India has emerged as one of the most preferred destinations for investments and trade. Sectors such as infrastructure, real estate, e-commerce, and information technology have witnessed increased collaboration and entry of foreign investors. However, as per the World Bank report on Ease of doing business rankings, India is still ranked at just 142.
In August, 2014 the Law Commission of India (Law Commission) submitted its 246th Report to the Government of India. The Law Commission envisaged the country to emerge as a global arbitration hub, and hence seeks to bring more objectivity to arbitration law in India.
The Union Cabinet (Cabinet) on August 26, 2015 gave its approval for amendments to the Arbitration and Conciliation Bill, 2015 (Arbitration Amendment Bill) taking into consideration the Law Commission’s recommendations, and suggestions received from stake holders. The Government of India has decided to amend the Arbitration and Conciliation Act, 1996 by introducing the Arbitration and Conciliation (Amendment) Bill, 2015 in the Parliament.
To overcome challenges around resolution of business disputes, Alternate Dispute Resolution (ADR) mechanisms such as ad-hoc arbitrations, institutional arbitrations, mediation and conciliation centers have come up. Though ADR have helped improved the situation to a large extent, some of the lacunae in the judicial process have crept into these institutes.
Talking of ad-hoc arbitrations in India, these are presided by former high court or Supreme Court judges of repute and credibility. Identifying an arbitrator agreeable to both the disputing parties is the first challenge. This is followed by co-ordination of the dates and matching schedules of Arbitrators, senior counsels of both parties and place of arbitration. In many cases, it is in the interest of one of the disputing parties to delay the proceedings and multiple tactics are deployed to derail the arbitration process. The current rules are also ambiguous on the qualifications, independence and remuneration of the arbitrators which are critical issues in instilling confidence in the litigating parties.
Seeking to ensure faster settlement of commercial disputes, as per media reports, Indian Cabinet has cleared a proposal to amend the Arbitration and Conciliation Act, 1996 (Arbitration Act) which sets a fixed timeline for arbitrators to resolve cases. Under the amendments to the Arbitration Act cleared by the Cabinet, an arbitrator will have to settle the case within 12 months (to be extended to further 6 months on the instance of the parties). Another amendment puts a cap on the fees of an arbitrator. Further, the arbitrator will also have to spell out if there is a conflict of interest in the case that the proposed arbitrator is taking up. However, the fine prints of the Arbitration Amendment Bill are still awaited.
The Arbitration Amendment Bill was drafted with the purpose to address problems such as inordinate delays in settlement of awards and make it more in line with international best practices and arbitration rules. The proposed amendments are also in line with International standards and guidelines such as Singapore International Arbitration Centre, London Council of International Arbitration, American Institute of Certified Public Accountants rules etc. These factors are important to ensure that the litigation process is faster, efficient, economical and transparent.

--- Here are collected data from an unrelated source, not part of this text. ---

-- ==== Sys2Proof/Machine/ScalarFp.lean ====
section
/-!
DEFINITION. The scalar floating-point instructions (spec/17 R343 to R347).
-/
namespace Sys2Proof.Machine

/-- NBV names no version (R48). -/
def badNbv (v : BitVec 8) : Bool := v == 0 || decide (3 < v.toNat)
/-- RM is reserved (R47). -/
def badRm (rm : BitVec 3) : Bool := decide (6 ≤ rm.toNat)

/-- The checks of R344, 0x60 before 0x64, then the effect. -/
def fpGuard (i : Instr) (rounds : Bool) (s : State) (k : Out) : Out :=
  if badNbv (me s).nbv then outTrap 0x60 (leadWord i) s
  else if rounds && badRm (me s).rm then outTrap 0x64 (leadWord i) s
  else k

/-- The operand of a type in an f register of the acting hart (R344). -/
def readF (s : State) (t : Ty) (r : Reg) : Nat := unboxF t (rf s r)

/-- Write a result to fd with its flags, and retire. -/
def outF (t : Ty) (d : Reg) (r : FRes) (s : State) : Out := .next (retire (raiseFlags r.fl (wf s d (boxF t r.enc))))
/-- Write a result to xd with its flags, and retire. -/
def outXF (d : Reg) (v : Word) (fl : BitVec 6) (s : State) : Out := .next (retire (raiseFlags fl (wx s d v)))

/-- An operation of two operands under the rounding mode. -/
def fpBinary (i : Instr) (d a b : Reg) (t : Ty) (f : Fmt → BitVec 3 → Nat → Nat → FRes) (s : State) : Out :=
  fpGuard i true s (outF t d (f (fmtOf t) (me s).rm (readF s t a) (readF s t b)) s)
/-- FMIN and FMAX. -/
def fpSelect (i : Instr) (isMax : Bool) (d a b : Reg) (t : Ty) (s : State) : Out :=
  fpGuard i false s (outF t d (fpMinMax (fmtOf t) isMax (readF s t a) (readF s t b)) s)
/-- FCMP. -/
def fpCompare (i : Instr) (c : FCond) (d a b : Reg) (t : Ty) (s : State) : Out :=
  let r := fpCmp (fmtOf t) c (readF s t a) (readF s t b)
  fpGuard i false s (outXF d (wBool r.1) r.2 s)
/-- FSGN: fa with another sign bit (R345). -/
def fpSign (i : Instr) (d a b : Reg) (t : Ty) (f : Bool → Bool → Bool) (s : State) : Out :=
  let fm := fmtOf t
  let x := readF s t a
  let y := readF s t b
  let sg := f (x.testBit (t.bits - 1)) (y.testBit (t.bits - 1))
  fpGuard i false s (outF t d ⟨withSign fm sg (x % fm.signBit), 0⟩ s)
/-- FMA in a form (R347). -/
def fpMulAdd (i : Instr) (form : FmaForm) (d a b c : Reg) (t : Ty) (s : State) : Out :=
  fpGuard i true s
    (outF t d (fpFma (fmtOf t) (me s).rm form (readF s t a) (readF s t b) (readF s t c)) s)

/-- FADD (R345). -/
def execFadd (d a b : Reg) (t : Ty) (s : State) : Out := fpBinary (.fadd d a b t) d a b t fpAdd s
/-- FSUB (R345). -/
def execFsub (d a b : Reg) (t : Ty) (s : State) : Out := fpBinary (.fsub d a b t) d a b t fpSub s
/-- FMUL (R345). -/
def execFmul (d a b : Reg) (t : Ty) (s : State) : Out := fpBinary (.fmul d a b t) d a b t fpMul s
/-- FDIV (R345). -/
def execFdiv (d a b : Reg) (t : Ty) (s : State) : Out := fpBinary (.fdiv d a b t) d a b t fpDiv s
/-- FSQRT (R345). -/
def execFsqrt (d a : Reg) (t : Ty) (s : State) : Out :=
  fpGuard (.fsqrt d a t) true s (outF t d (fpSqrt (fmtOf t) (me s).rm (readF s t a)) s)
/-- FMIN (R345). -/
def execFmin (d a b : Reg) (t : Ty) (s : State) : Out := fpSelect (.fmin d a b t) false d a b t s
/-- FMAX (R345). -/
def execFmax (d a b : Reg) (t : Ty) (s : State) : Out := fpSelect (.fmax d a b t) true d a b t s
/-- FCMP.eq (R345). -/
def execFcmpEq (d a b : Reg) (t : Ty) (s : State) : Out := fpCompare (.fcmpEq d a b t) .eq d a b t s
/-- FCMP.lt (R345). -/
def execFcmpLt (d a b : Reg) (t : Ty) (s : State) : Out := fpCompare (.fcmpLt d a b t) .lt d a b t s
/-- FCMP.le (R345). -/
def execFcmpLe (d a b : Reg) (t : Ty) (s : State) : Out := fpCompare (.fcmpLe d a b t) .le d a b t s

/-- The number FCLASS gives: kind, sign and failed box check (R345). -/
def classOf (t : Ty) (v : Word) : Word :=
  if boxOk t v then
    let e := unboxF t v
    w64 (fpKind (fmtOf t) e + (if e.testBit (t.bits - 1) then 8 else 0))
  else 0x14
/-- FCLASS (R345). -/
def execFclass (d a : Reg) (t : Ty) (s : State) : Out :=
  fpGuard (.fclass d a t) false s (outX d (classOf t (rf s a)) s)

/-- FSGN.j (R345). -/
def execFsgnJ (d a b : Reg) (t : Ty) (s : State) : Out := fpSign (.fsgnJ d a b t) d a b t (fun _ y => y) s
/-- FSGN.n (R345). -/
def execFsgnN (d a b : Reg) (t : Ty) (s : State) : Out := fpSign (.fsgnN d a b t) d a b t (fun _ y => !y) s
/-- FSGN.x (R345). -/
def execFsgnX (d a b : Reg) (t : Ty) (s : State) : Out := fpSign (.fsgnX d a b t) d a b t (fun x y => x != y) s
/-- FMOVX to an x register: the 64 bits unchanged (R345). -/
def execFmovxToX (d a : Reg) (s : State) : Out := fpGuard (.fmovxToX d a) false s (outX d (rf s a) s)
/-- FMOVX to an f register: the 64 bits unchanged (R345). -/
def execFmovxToF (d a : Reg) (s : State) : Out :=
  fpGuard (.fmovxToF d a) false s (.next (retire (wf s d (rx s a))))

/-- FCVT to a floating-point type (R346): under 0b101 the draw is that of index 0, and SRSEED advances by 1. -/
def execFcvtToFloat (d a : Reg) (dst src : Ty) (s : State) : Out :=
  let h := me s
  let sr := h.rm == 5
  let draw := if sr then some (srHash h.srseed 0) else none
  let x := if src.isInt then (rx s a).toNat else readF s src a
  fpGuard (.fcvtToFloat d a dst src) true s
    (outF dst d (convert dst src h.rm draw x)
      (if sr then onMe s fun h => { h with srseed := h.srseed + 1 } else s))

/-- FCVT to an integer type (R346). -/
def execFcvtToInteger (d a : Reg) (dst src : Ty) (s : State) : Out :=
  let r := convert dst src (me s).rm none (readF s src a)
  fpGuard (.fcvtToInteger d a dst src) true s (outXF d (extX dst r.enc) r.fl s)

/-- FMA (R347). -/
def execFma (d a b c : Reg) (t : Ty) (s : State) : Out := fpMulAdd (.fma d a b c t) .plain d a b c t s
/-- FMA.s: the addend subtracted (R347). -/
def execFmaS (d a b c : Reg) (t : Ty) (s : State) : Out := fpMulAdd (.fmaS d a b c t) .s d a b c t s
/-- FMA.n: the product negated (R347). -/
def execFmaN (d a b c : Reg) (t : Ty) (s : State) : Out := fpMulAdd (.fmaN d a b c t) .n d a b c t s
/-- FMA.ns: both (R347). -/
def execFmaNs (d a b c : Reg) (t : Ty) (s : State) : Out := fpMulAdd (.fmaNs d a b c t) .ns d a b c t s

end Sys2Proof.Machine
end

The proposed amendments include,
- Fast track procedure – It was approved by the Cabinet to insert a provision for fast track procedure for conducting arbitration. Parties to the dispute may agree that their dispute be resolved through fast track procedure. Award in such cases shall be given in six months period.
- Neutrality of arbitrators – To ensure neutrality of arbitrators, the Cabinet has approved that when a person is approached in connection with possible appointment of arbitrator, he shall disclose (in writing) about existence of any relationship or interest of any kind, which is likely to give rise to justifiable doubts. Further, if a person is having specified relationship, he shall be ineligible to be appointed as an arbitrator.
- Public policy – While approving the grounds for challenge of an arbitral award, the Cabinet has restrict the term ‘Public Policy of India” (as a ground for challenging the award) by explaining that only where making of award was induced or affected by fraud or corruption, or it is in contravention with the fundamental policy of Indian Law or is in conflict with the most basic notions of morality or justice, the award shall be treated as against the Public Policy of India.
These are welcome measures to ensure the litigation process is managed well and the parties are able to settle the disputes and would overall improve the business and investment sentiments in the country. In addition to this, the Cabinet has also approved measures in relation to speedy disposal of arbitration proceedings by the arbitral tribunal and the High Courts and the Supreme Court. Provisions to curb meritless and frivolous litigation and arbitrations have also been approved by the Cabinet. The business community expects that the Arbitration Amendment Bill will be passed soon i.e., in the special session of the Parliament. If the bill is not passed, then in the interest of the business and improving the ease of doing business in India, it will be expedient for the Government to bring the changes through the ordinance route.